The Kurdish People’s Protection Units (YPG) have evolved as a major player as the civil war has gone on: it was the the YPG, after six months of intense fighting and assistance from US military strikes, who managed to drive Isis from the Turkish border town of Kobani in March 2015.

The victory not only proved that Isis could be defeated, it cemented the Kurds’ position as a major military force in Syria’s conflict.

The aftermath of an Isis suicide bomb attack during the battle for Kobani
The aftermath of an Isis suicide bomb attack during the battle for Kobani

The YPG, affiliated with the Turkish Kurdish PKK movement, and later the Syrian Democratic Forces (SDF), a mainly Kurdish alliance of rebels, have managed to carve out a relative oasis of calm in northern Syria since the war began, despite the evolution of extremist groups such as Isis around it since.

Despite financial and military backing from the US, there has been no Kurdish delegation at international peace talks so far, thanks to a veto on their presence by some elements of the official Syrian opposition.

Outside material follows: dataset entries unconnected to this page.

/-- PAGER_MAP: the slot is unmapped, the leaf written, and every waiting access walks again. -/
def execPagerMap (ctx index : Nat) (s : State) : Out :=
  match (s.ctx ctx).upcalls[index]? with
  | none => .next s
  | some u =>
    match s.leafSlot ctx u.page u.reg.shift with
    | none => .next s
    | some pa =>
      if s.replyOf u ≠ 1 || (s.ctx ctx).halted u || !s.framesQuiet u.frames then .next s
      else
        let s1 := ((s.hubSeen u.reg.pctx (u.record + 12) 4 .read).unmapSlot u.reg (u.slot.getD 0)).performBytes pa (bytesOfNat 16 u.leaf)
        let s2 := (s1.modCtx ctx (fun c => { c with upcalls := c.upcalls.eraseIdx index })).voidFrames u.frames
        .next ((s2.wakePage ctx u.page (u.page + u.reg.pageBytes)).retryPosts)

/-! ## The side log (R389, R390) -/

/-- The lanes' writes of an entry, in the order of their lanes, as cells at a physical line. -/
def SideEntry.cells (e : SideEntry) (pa : Nat) : List (Nat × Byte) :=
  e.writes.foldl (fun cs w => cs ++ cellsFrom (pa + (w.1 - e.va)) w.2) []

/-- A reduction performed at its home lane by lane (R214). -/
def State.replayRed (s : State) (op : Aop) (core pa : Nat) (e : SideEntry) : State :=
  e.writes.foldl (fun t w =>
    let a := pa + (w.1 - e.va)
    match aopNew op (t.mem.nat a (aopBytes op)) (natOfBytes w.2) 0 with
    | some new => t.performFrom core (cellsFrom a (bytesOfNat (aopBytes op) new))
    | none => t) s

/-- An entry goes from the log, and instructions held for room try again. -/
def State.dropEntry (s : State) (core index : Nat) : State :=
  (s.modCore core (fun c => { c with sideLog := c.sideLog.eraseIdx index })).freeLog core

/-- The wave that takes what befell a workgroup's write: the one that issued it, else the lowest-numbered live wave; saved
waves keep it until they are restored. -/
def State.refuseEntry (s : State) (e : SideEntry) : State :=
  let g := s.wg e.wg
  let fault := fun (t : State) (key : Nat) =>
    t.fallDue key causeAccess (256 + e.recq) e.lanes e.iaddr ((e.writes.head?.map Prod.fst).getD e.va) false
  match (s.waves.find? (fun x => decide (x.2.wg = e.wg) && decide (x.2.index = e.wave) && decide (x.2.live ≠ 0#32))).map Prod.fst with
  | some key => fault s key
  | none =>
    match s.lowestWave e.wg with
    | some key => fault s key
    | none =>
      match (if g.ended.contains e.wave then (List.range g.nwaves).find? (fun i => !g.ended.contains i) else some e.wave) with
      | some i =>
        s.modWg e.wg (fun x => { x with due := x.due ++ [(i,
          ⟨causeAccess, word32 (256 + e.recq), e.lanes, e.iaddr, 0#48, BitVec.ofNat 48 ((e.writes.head?.map Prod.fst).getD e.va),
            false, false, false, false⟩)] })
      | none =>
        (s.report { Report.plain 0x23 2 with ctx := e.ctx, grid := s.wgGrid e.wg, addr := e.va }).killGrid 1 (s.wgGrid e.wg)

/-- The workgroup commits; its entry is performed at device scope. A line of a duplicated page waits for its collapse, and a
reduction of lost data affects the drove. -/
def State.replay (s : State) (core index : Nat) (e : SideEntry) (t : Trans) : State :=
  let pa := t.pa
  match s.dupOf pa with
  | some i => s.startCollapse i
  | none =>
    let s1 := (((s.commit e.wg).performLine core (lineOf pa)).touchAll core true [t]).touchRo e.wg [lineOf pa]
    match e.red with
    | none => (s1.performFrom core (e.cells pa)).dropEntry core index
    | some op =>
      if s1.lost (lineOf pa) then (s1.dropEntry core index).affect e.wg 0x07 pa false none
      else (s1.replayRed op core pa e).dropEntry core index

/-- An earlier entry of the same page stands before it. -/
def Core.entryBehind (c : Core) (index : Nat) (e : SideEntry) : Bool :=
  (c.sideLog.take index).any (fun x => decide (x.ctx = e.ctx) && decide (pageOf x.va = pageOf e.va))

/-- SIDE_LOG_REPLAY: a command that blocks the page waits for it (R393), so the block does not hold it. -/
def execSideLogReplay (core index : Nat) (s : State) : Out :=
  let c := s.core core
  match c.sideLog[index]? with
  | none => .next s
  | some e =>
    if c.entryBehind index e then .next s
    else
      match ({ s with blockedWalks := [] } : State).translate core e.ctx e.va (.write e.xdata) with
      | .ok pa leaf page => .next ((s.replay core index e (.ok pa leaf page)).gbarChecks)
      | .absent => .next (if s.servable e.ctx e.va then s.askPage e.ctx e.va 1 else (s.dropEntry core index).refuseEntry e)
      | .denied => .next ((s.dropEntry core index).refuseEntry e)
      | .malformed _ => .next (((s.dropEntry core index).malformed e.ctx (s.wgGrid e.wg) e.va).refuseEntry e)

/-! ## REFUSE (R387) -/

/-- No page is refused in this step. -/
def State.unrefused (s : State) : State :=
  { s with ctxs := s.ctxs.map (fun c => (c.1, { c.2 with upcalls := c.2.upcalls.map (fun u => { u with refused := false }) })) }

/-- An engine that could not go on without the page is told that it is refused; one that could is left alone. -/
def State.failStuck (s : State) (f : State → Out) : State :=
  match f s.unrefused with
  | .next u =>
    if u = s.unrefused then
      match f s with
      | .next v => v
      | .fault _ | .refused _ => s
    else s
  | .fault _ | .refused _ => s

/-- The waits of the engines and of the shepherd. -/
noncomputable def State.engineWaits (s : State) : List (State → Out) :=
  s.waves.foldl (fun l x => l ++ (x.2.owed.filter (fun o => decide (o.kind = .launch))).foldl
      (fun m o => m ++ List.replicate 32 (execLaunchStatus x.1 o.id)) []) [] ++
  (List.range 1024).map State.refuseRecord ++ (s.grids.map (fun g => execWaitEventMet g.1)) ++
  s.cores.foldl (fun l c => l ++ c.2.drover.map (fun r => execCopyRequestFail c.1 r.id) ++
    c.2.array.queue.foldl (fun m o => m ++ [execArrayFillComplete c.1 o.id, execMmaRowComplete c.1 o.id, execArrayOpComplete c.1 o.id]) [] ++
    (List.range c.2.tiles.length).map (execFlockTileComplete c.1)) [] ++
  s.rays.map (fun r => execRayEnd r.id) ++
  s.builds.foldl (fun l j => l ++ [execBuildStart j.id, execBuildFail j.id 3]) [] ++
  s.rasters.foldl (fun l j => l ++ [execRasterStart j.id, execRasterSmallqResume j.id] ++
    (List.range 65536).foldl (fun m t => m ++ [execRasterTileFlush j.id t, execRasterTileFinish j.id t]) []) [] ++
  s.streams.map (fun x => execPresentImageRead x.1)

/-- A wave that waits for a refused page takes ACCESS at the instruction it holds. -/
def State.refuseWave (s : State) (key : Nat) (t : TrapReq) : State :=
  let w := s.wave key
  if w.handler then s.killTrapped key t
  else
    let s1 := s.modWave key (fun w => { w with wait := .none })
    if w.owedNothing then s1.enterTrap key t else s1.modWave key (fun w => { w with pend := some t })

/-- Every wave that waits for a page of a range. -/
def State.refuseWaves (s : State) (ctx lo hi : Nat) : State :=
  s.waves.foldl (fun u x =>
    match (u.wave x.1).wait with
    | .page c p k t => if Wait.within (.page c p k t) ctx lo hi then u.refuseWave x.1 t else u
    | .none | .waitu .. | .fwait .. | .waitc .. | .gbar | .sleept _ | .cairnw _ | .fdiv => u) s

/-- Every side-logged write of a range is discarded, with its consequence. -/
def State.refuseLogs (s : State) (ctx lo hi : Nat) : State :=
  let hit := fun (e : SideEntry) => decide (e.ctx = ctx) && decide (lo ≤ e.va) && decide (e.va < hi)
  let es := s.cores.foldl (fun l c => l ++ c.2.sideLog.filter hit) []
  let s1 := { s with cores := s.cores.map (fun c => (c.1, { c.2 with sideLog := c.2.sideLog.filter (fun e => !hit e) })) }
  es.foldl (fun t e => if (tabGet t.wgs e.wg).isSome then t.refuseEntry e else t) ((s.cores.map Prod.fst).foldl State.freeLog s1)

/-- PAGER_REFUSE: a REPLY other than 0 and MAP, or a region that is stopped. -/
noncomputable def execPagerRefuse (ctx index : Nat) (s : State) : Out :=
  match (s.ctx ctx).upcalls[index]? with
  | none => .next s
  | some u =>
    if !(s.ctx ctx).halted u && (s.replyOf u = 0 || s.replyOf u = 1) then .next s
    else
      let hi := u.page + u.reg.pageBytes
      let seen := if u.slot.isNone || (s.ctx ctx).halted u then s else s.hubSeen u.reg.pctx (u.record + 12) 4 .read
      let s1 := seen.setUpcall ctx index (fun u => { u with refused := true })
      let s2 := (s1.engineWaits.foldl State.failStuck s1).retryPosts
      let s3 := (s2.refuseWaves ctx u.page hi).refuseLogs ctx u.page hi
      let s4 := match u.slot with
        | some n => s3.unmapSlot u.reg n
        | none => s3
      .next (s4.modCtx ctx (fun c => { c with
        frames := c.frames ++ u.frames
        upcalls := c.upcalls.filter (fun x => !x.refused) }))

end Sys2Proof.Machine
end

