-- ==== Sys2Proof/Machine/Dispatch.lean ====
section
/-! DEFINITION. Machine/Dispatch.lean: one arm a row of the opcode table, each a call of its meaning. -/

namespace Sys2Proof.Machine

open Sys2Proof
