/-- Cells written for a program at their homes, nothing else having changed but what a write there brings: older copies of their
lines go, tethers they satisfy are freed and wake, a line they fill is poisoned no more, and a write to host memory waits for
its acknowledgement. A byte of a read-only field keeps what it holds (R8, R102, R107, R409). -/
structure WrittenHome (u t : State) (f : Wave → Wave) (cells : List (Nat × Byte)) : Prop where
  waves : t.waves = tabMod u.waves u.iss.key f
  memory : memoryWith u t (cells.filter (fun c => !u.readOnly c.1))
  issue : SameIssue u.iss t.iss
  rest : { t with
    waves := u.waves
    iss := u.iss
    mem := u.mem
    old := u.old
    tethers := u.tethers
    freed := u.freed
    wakes := u.wakes
    poisoned := u.poisoned
    hostWrites := u.hostWrites } = u

/-- The bytes of a number at an address. -/
def numberCells (pa n x : Nat) : List (Nat × Byte) := (List.range n).map (fun i => (pa + i, BitVec.ofNat 8 (x / 256 ^ i)))

/-- The lanes go on, with an s register written. -/
def onWith (s : State) (d : UDst) (x : Word) (w : Wave) : Wave := { w.advanced s sameLane with s := s.giveU d x w.s }

/-- The state once a release at device scope has done what it does at once (R276, R91). -/
def releasedToDevice (s : State) : State := releasedAt s 5

/-- What an instruction that releases to the device does beyond: where a paddock access carried out by the release ends its
wave, no more; where something still holds the release, its lanes are held at the instruction; else `p`. -/
def afterRelease (i : Instr) (s : State) (p : State → Prop) : Prop :=
  let v := releasedToDevice s
  (¬ Stays s v → exec i s = .next v) ∧
  (Stays s v → v.releaseHeld s.curCore s.curWg 5 = true → ∃ t, exec i s = .next t ∧ Only v t (heldWave v)) ∧
  (Stays s v → v.releaseHeld s.curCore s.curWg 5 = false → p v)

/-! ## Trees (Table 12.3) -/

/-- STATE and GEN of slot `i` of the header at `pa`. -/
def slotState (s : State) (pa i : Nat) : Nat := numberAt s (pa + 64 * i + 37) 1
def slotGen (s : State) (pa i : Nat) : Nat := numberAt s (pa + 64 * i + 36) 1

/-- Slot `i` is the one of a generation that has not been reclaimed; of two it is slot 0. -/
def holdsGen (s : State) (pa gen i : Nat) : Prop :=
  i < 2 ∧ slotGen s pa i = gen ∧ slotState s pa i ∈ [1, 2, 3] ∧ ∀ j < i, ¬ (slotGen s pa j = gen ∧ slotState s pa j ∈ [1, 2, 3])

/-! ## The pending-pixel queue (Table 12.10) -/

/-- CAP, HEAD and TAIL of the queue at `pa`, and the VA of its entry `j`. -/
def queueCap (s : State) (pa : Nat) : Nat := numberAt s (pa + 8) 4
def queueHead (s : State) (pa : Nat) : Nat := numberAt s (pa + 12) 4
def queueTail (s : State) (pa : Nat) : Nat := numberAt s (pa + 16) 4
def queueEntry (s : State) (pa j : Nat) : Nat := numberAt s pa 8 + 4 * (j % 2 ^ 32 % queueCap s pa)
/-- Ids it holds. -/
def queueHeld (s : State) (pa : Nat) : Nat := (queueTail s pa + 2 ^ 32 - queueHead s pa) % 2 ^ 32
/-- A header that is none: a reserved byte, or a CAP that is no power of two up to 2^24. -/
def queueBad (s : State) (pa : Nat) : Prop :=
  (∃ i < 44, s.mem.get (pa + 20 + i) ≠ 0#8) ∨ ¬ ∃ k ≤ 24, queueCap s pa = 2 ^ k

/-! ## Rays -/

/-- The word at VA of an axis of a decoded box: ORIGIN + q × 2^EXP rounded outward; without bounds where an origin is not
finite (R282, R302). -/
def boxWord (w : Wave) (l : Nat) (a b : VReg) (k : Nat) : Word :=
  let ax := k % 3
  let up := decide (3 ≤ k)
  let origin := fun (i : Nat) => fp32.value (w.vreg l (a.val + i)).toNat
  let exp := ((w.vreg l (a.val + 3)).extractLsb' (8 * ax) 8).toInt
  let q := ((w.vreg l (b.val + 1)) ++ (w.vreg l b.val)).extractLsb' (8 * (2 * ax + (if up then 1 else 0))) 8
  if (List.range 3).any (fun i => (origin i).isNan || (origin i).isInf) then (if up then 0x7F800000#32 else 0xFF800000#32)
  else
    let mode : RMode := if up then .ru else .rd
    BitVec.ofNat 32 (fp32.round mode false (FVal.sum mode [origin ax, .fin false q.toNat exp])).1

/-- The axis at place `j` of an order code (R301). -/
def orderPlace (code j : Nat) : Nat := (([[0, 1, 2], [0, 2, 1], [1, 0, 2], [1, 2, 0], [2, 0, 1], [2, 1, 0]] : List (List Nat)).getD code []).getD j 0

/-- A ray of lane `l` as TRACE or TRACEOCC starts it, its registration apart. -/
def rayStarts (s : State) (r : Ray) (l : Nat) (a : VReg) (x : TraceMod) (occ : Bool) : Prop :=
  r.op = s.fresh ∧ r.wave = s.iss.key ∧ r.lane = l ∧ r.ctx = s.curCtx ∧ r.hdr = pairAt s x.hdr ∧
  r.gen = (s.src.sreg x.gen.val).toNat % 256 ∧ r.tmo = (s.src.sreg x.tmo.val).toNat ∧ r.cull = x.cull ∧ r.occ = occ ∧
  r.words = (List.range 8).map (fun i => s.src.vreg l (a.val + i)) ∧ r.deadline = none ∧ r.parked = none ∧ r.root = 0 ∧ r.seen = [] ∧
  r.found = [] ∧
  (∀ st, rayClass r.words = some st → r.ended = some st ∧ r.slot = none) ∧
  (rayClass r.words = none → (r.slot ≠ none → r.ended = none) ∧ r.ended ∈ [none, some 3, some 5])

/-- Nothing but the issuing wave and the rays changes at a TRACE, unless the headers of its rays are walked to: marks of leaves in
memory with what their writes bring, and translations cached. -/
structure TraceFrame (s t : State) : Prop where
  issue : SameIssue s.iss t.iss
  rest : { t with
    waves := s.waves
    iss := s.iss
    rays := s.rays
    fresh := s.fresh
    mem := s.mem
    old := s.old
    tethers := s.tethers
    freed := s.freed
    wakes := s.wakes
    cores := s.cores } = s
  cores : ∀ c, { t.core c with tlb := (s.core c).tlb } = s.core c

/-- The registers a TRACE owes: four in each active lane, lane after lane. -/
def raysOwed (s : State) (d : VReg) : List Owed :=
  (lanesOf s.active).mapIdx (fun i l =>
    ⟨s.fresh + 1 + i, .trace, .vec (s.src.wb + d.val) 4, 1#32 <<< l, [], 0, 0#32, false, false, 0#32, s.iss.pc⟩)

/-- A ray ends (R292, R100): its record reaches its lane, DEGEN counts status 2, and with the last ray of its operation the TRC
count is credited. -/
def rayGone (s : State) (r : Ray) (status : Nat) (record : List Word) (w : Wave) : Wave :=
  let w0 : Wave := { w with
    owed := w.owed.map (fun o => if o.id = r.id then { o with data := [(r.lane, record)] } else o)
    degen := if status = 2 then w.degen + 1#32 else w.degen }
  let w1 := match w0.owed.find? (fun o => decide (o.id = r.id)) with
    | some o => arrivedWave o w0
    | none => w0
  if s.rays.any (fun x => decide (x.id ≠ r.id) && decide (x.op = r.op)) then w1 else completedWave r.op w1

/-- What is left of a ray that ends: its registration is gone, with what waited for it, and its wave has its record. -/
def goneRay (s : State) (r : Ray) (status : Nat) (record : List Word) : State :=
  let mine := fun (w : Waiter) => decide (w = .ray r.id)
  { s with
    rays := s.rays.filter (fun x => decide (x.id ≠ r.id))
    tethers := s.tethers.filter (fun k => !mine k.waiter)
    freed := s.freed ++ (s.tethers.filter (fun k => mine k.waiter)).filterMap (fun k => k.spill.map (fun n => (k.ctx, n)))
    unarmed := s.unarmed.filter (fun k => !mine k.waiter)
    wakes := s.wakes.filter (fun k => !mine k.waiter)
    waves := tabMod s.waves r.wave (rayGone s r status record) }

“The Syrian Kurds are an important component of the country, so we need to find a formula in which they are able to express an opinion on the constitution and the governance of the country,” Staffan de Mistura, the UN and Arab League Envoy to Syria, said earlier this year.

For their part, the Kurds, who faced decades of discrimination by the state before the war, are unwilling to let go of their hard-won autonomy.

Following recent victories in liberating several northern towns from Isis, but now dealing with advancing Turkish-backed forces too, the Kurds now stand at a crossroads in their history, Mr Sary said.

“There is a danger if they become too expansionist. The model they have currently, of local governance, could be a model for Syria’s future. As long as it’s local, that’s fine - it’s on a large scale it wouldn’t work. There would be too much friction with [the government] in Damascus.”

Since Turkey entered Syria to drive out Isis militants from its border last month, the Kurds’ position has become more volatile: Turkey, which has long fought its own Kurdish insurgency, also wants to stop Kurdish groups from consolidating territory at all costs.

In response, the Kurdish Federation of Northern Syria, which governs Kurdish territory, has said that it will implement a new federal system of government to strengthen their existing administration.

Kurdish fighters belonging to the police force known as the Asayesh drive on the back of an armed vehicle in the northeastern Syrian city of Hasakeh on August 23, 2016, after they agreed to a truce with regime forces.
Kurdish fighters belonging to the police force known as the Asayesh drive on the back of an armed vehicle in the northeastern Syrian city of Hasakeh on August 23, 2016, after they agreed to a truce with regime forces. (Getty)

In a recent interview, Hadiya Yousef, co-chair of the executive committee of the Kurdish Federation of Northern Syria, reaffirmed that the council is committed to implementing a new constitution in Kurdish-held areas, and that the democratic rights of all ethnic groups and women will be respected.

The Kurdish strategy in the civil war to date has been one of survival, Mr Sary added. “So far, they have listened to criticism from other actors. We must assume good faith and engage them.”

US Secretary of State John Kerry has called the current ceasefire the last chance for a “united Syria”, and the sentiment has echoed in diplomatic circles. While that’s also how the last ceasefire in February of this year was described, Mr Sary is also of the opinion that this opportunity for peace-building may be Syria’s “last hope”.

“If this works, then the Kurds must be bought in from the cold,” he said. “But Syria will be a different beast if this fails.”